* _WHAT IS EXPECTED_
Among the entries below, find the line with "def State.withView (s", then quote it and each following line up to and including the line with "def State.withVisit (s", and nothing else.

* _Stored data_

-- ==== Sys2Proof/Tests/Slice0.lean ====
section
/-! SUPPORT. Small named tests. Expected values are the vectors of 95_test_vectors (their ids stand beside the tests) or
the examples of the rule named; the last part shows, for each statement with hypotheses, inputs that meet them. -/

namespace Sys2Proof.Tests

open Sys2Proof.Machine

/-! ## Helpers -/

/-- The handle `HL` of 95_test_vectors section 0. -/
def HL : State := State.reset

/-- The handle `HH` of 95_test_vectors section 0. -/
def HH : State := { State.reset with h := newHandle defaultParams .highRes 0x49 0 }

/-- With a gain and a rate index stored. -/
def set (s : State) (gain rate : Nat) : State := { s with h := { s.h with gain := gain, rate := rate } }

/-- With `EXT_DIFF_PAIRS = false`. -/
def basicPairs (s : State) : State := { s with params := { s.params with extDiffPairs := false } }

/-- With the Environment's answers fixed: writes by their `ok`, reads by their `ok` and value, waits exact. -/
def answering (s : State) (writes : List Bool) (reads : List (Bool × Word)) : State :=
  { s with env := { s.env with
      writeAnswers := writes.map (fun ok => ⟨ok, false⟩)
      readAnswers := reads.map (fun r => ⟨r.1, 2, r.2⟩)
      waitExtras := [0] } }

/-- The ports after one step on a command word. -/
def ports (s : State) (cmd : CmdWord) (d : Word) : Option (Option Status × Option Word) :=
  match step { s with requests := [.operation 0 cmd d] } with
  | .next t => some (t.h.status, t.h.result)
  | .fault _ => none
  | .refused _ => none

/-- The ports and the bus log after one step on a command word. -/
def traffic (s : State) (cmd : CmdWord) (d : Word) : Option (Option Status × Option Word × List Event) :=
  match step { s with requests := [.operation 0 cmd d] } with
  | .next t => some (t.h.status, t.h.result, t.log)
  | .fault _ => none
  | .refused _ => none

/-- The gain and the rate after one step on a command word. -/
def fields (s : State) (cmd : CmdWord) : Option (Nat × Nat) :=
  match step { s with requests := [.operation 0 cmd 0] } with
  | .next t => some (t.h.gain, t.h.rate)
  | .fault _ => none
  | .refused _ => none

/-! ## Well-formedness: an operand no byte can spell is refused -/

theorem test_wf_packGain : (Instr.packGain 256).wellFormed = false := by decide
theorem test_wf_packInputSe : (Instr.packInputSe 256).wellFormed = false := by decide
theorem test_wf_packInputDiff : (Instr.packInputDiff 256).wellFormed = false := by decide
theorem test_wf_packRate : (Instr.packRate 256 0).wellFormed = false ∧ (Instr.packRate 0 256).wellFormed = false := by
  decide
theorem test_wf_buildReadConfig : (Instr.buildReadConfig 256 (.se 0) 0).wellFormed = false ∧
    (Instr.buildReadConfig 0 (.se 128) 0).wellFormed = false ∧
    (Instr.buildReadConfig 0 (.se 0) 256).wellFormed = false := by decide
theorem test_wf_buildComparatorConfig : (Instr.buildComparatorConfig 256 (.se 0) 0).wellFormed = false ∧
    (Instr.buildComparatorConfig 0 (.diff 128) 0).wellFormed = false ∧
    (Instr.buildComparatorConfig 0 (.se 0) 256).wellFormed = false := by decide
theorem test_wf_decodeResult : (Instr.decodeResult 256 0).wellFormed = false := by decide
theorem test_wf_encodeThreshold : (Instr.encodeThreshold 256 0).wellFormed = false := by decide
theorem test_wf_setGain : (Instr.setGain 256).wellFormed = false := by decide
theorem test_wf_setRate : (Instr.setRate 256).wellFormed = false := by decide
theorem test_wf_readSe : (Instr.readSe 256).wellFormed = false := by decide
theorem test_wf_readDiff : (Instr.readDiff 256).wellFormed = false := by decide
theorem test_wf_startComparator : (Instr.startComparator (.se 128) 0).wellFormed = false ∧
    (Instr.startComparator (.diff 128) 0).wellFormed = false := by decide
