/-- The reset values of a view entry's STATUS core (R52). -/
def StatusCore.blank : StatusCore :=
  ⟨1000, StationFlags.clear, 0, 0,
    [StringReport.blank, StringReport.blank, StringReport.blank, StringReport.blank], 0, 0, 0⟩

/-- The reset values of a view entry (R52). -/
def PeerEntry.blank : PeerEntry := ⟨.absent, 0, false, 0, StatusCore.blank, none, none, .none⟩

/-- The figures before the first evaluation (log 25). -/
def Figures.blank : Figures := ⟨⟨0, 0, 0, 0, 0⟩, 0, 0, 0, false, false, false⟩

/-- A loop port at reset: DOWN, every count 0, nothing held (R162). -/
def PortState.blank : PortState := ⟨false, 0, 0, 0, 0, 0, 0, 0, none, [], [], none⟩

/-- A zero-crossing line at reset (R175). -/
def ZcLine.blank : ZcLine := ⟨none, none, 0, none⟩

/-- A held sample at reset (R168). -/
def Hold.blank : Hold := ⟨0, 0, 200, 0⟩

/-- The test job at reset (R36). -/
def TestJob.blank : TestJob := ⟨.idle, 0, 0, 0, none, none⟩

/-- The machine right after reset: powered, RESET_N high, LOADING with the first read attempt under
way, every block in its reset state (R190). The levels of the other input lines are log 1. -/
def State.reset : State where
  pending := []
  freeCount := 0
  statusDue := false
  us := 0
  power := true
  pins := ⟨true, false, false, false, false⟩
  outs := ⟨false, false, false, false, false⟩
  startup := ⟨.loading, 1, some 0, none, none, 0, none⟩
  image := none
  strings := []
  job := TestJob.blank
  ticks := ⟨0, none⟩
  view := ⟨List.replicate 16 PeerEntry.blank, 0, none, .normal, false, Figures.blank⟩
  claims := ⟨[], 0, 0, false, .free⟩
  seq := ⟨.online, none, none, false, false, none, none, none, [], .inverter, false⟩
  phase := ⟨ZcLine.blank, ZcLine.blank, 0, 0⟩
  visit := ⟨none, [], 0⟩
  intake := ⟨[⟨.free, []⟩, ⟨.free, []⟩, ⟨.free, []⟩], none, none, none, 0, 0, 0,
    [Hold.blank, Hold.blank, Hold.blank, Hold.blank], 0, 0, 0, false⟩
  dog := ⟨.off, none⟩
  host := ⟨.empty, [], 0, false, 0, 0, none, [], none, false⟩
  loop := ⟨PortState.blank, PortState.blank, [], [], 0, 0⟩

/-! ### One update for each field -/

/-- `s` with another `pending`. -/
def State.withPending (s : State) (x : List Instr) : State := { s with pending := x }

/-- `s` with another `freeCount`. -/
def State.withFreeCount (s : State) (x : Nat) : State := { s with freeCount := x }

/-- `s` with another `statusDue`. -/
def State.withStatusDue (s : State) (x : Bool) : State := { s with statusDue := x }

/-- `s` with another `us`. -/
def State.withUs (s : State) (x : Nat) : State := { s with us := x }

/-- `s` with another `power`. -/
def State.withPower (s : State) (x : Bool) : State := { s with power := x }

/-- `s` with another `pins`. -/
def State.withPins (s : State) (x : Pins) : State := { s with pins := x }

/-- `s` with another `outs`. -/
def State.withOuts (s : State) (x : Lines) : State := { s with outs := x }

/-- `s` with another `startup`. -/
def State.withStartup (s : State) (x : StartUp) : State := { s with startup := x }

/-- `s` with another `image`. -/
def State.withImage (s : State) (x : Option Image) : State := { s with image := x }

/-- `s` with another `strings`. -/
def State.withStrings (s : State) (x : List StringRec) : State := { s with strings := x }

/-- `s` with another `job`. -/
def State.withJob (s : State) (x : TestJob) : State := { s with job := x }

/-- `s` with another `ticks`. -/
def State.withTicks (s : State) (x : Ticks) : State := { s with ticks := x }

/-- `s` with another `view`. -/
def State.withView (s : State) (x : View) : State := { s with view := x }

/-- `s` with another `claims`. -/
def State.withClaims (s : State) (x : Claims) : State := { s with claims := x }

/-- `s` with another `seq`. -/
def State.withSeq (s : State) (x : Sequencer) : State := { s with seq := x }

/-- `s` with another `phase`. -/
def State.withPhase (s : State) (x : Phase) : State := { s with phase := x }

/-- `s` with another `visit`. -/
def State.withVisit (s : State) (x : Visits) : State := { s with visit := x }

/-- `s` with another `intake`. -/
def State.withIntake (s : State) (x : Intake) : State := { s with intake := x }

/-- `s` with another `dog`. -/
def State.withDog (s : State) (x : Watchdog) : State := { s with dog := x }

/-- `s` with another `host`. -/
def State.withHost (s : State) (x : HostPort) : State := { s with host := x }

/-- `s` with another `loop`. -/
def State.withLoop (s : State) (x : LoopPorts) : State := { s with loop := x }

end Sys2Proof.Machine
end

* _RESULT BELOW_
def State.withView (s : State) (x : View) : State := { s with view := x }

/-- `s` with another `claims`. -/
def State.withClaims (s : State) (x : Claims) : State := { s with claims := x }

/-- `s` with another `seq`. -/
def State.withSeq (s : State) (x : Sequencer) : State := { s with seq := x }

/-- `s` with another `phase`. -/
def State.withPhase (s : State) (x : Phase) : State := { s with phase := x }

/-- `s` with another `visit`. -/
def State.withVisit (s : State) (x : Visits) : State := { s with visit := x }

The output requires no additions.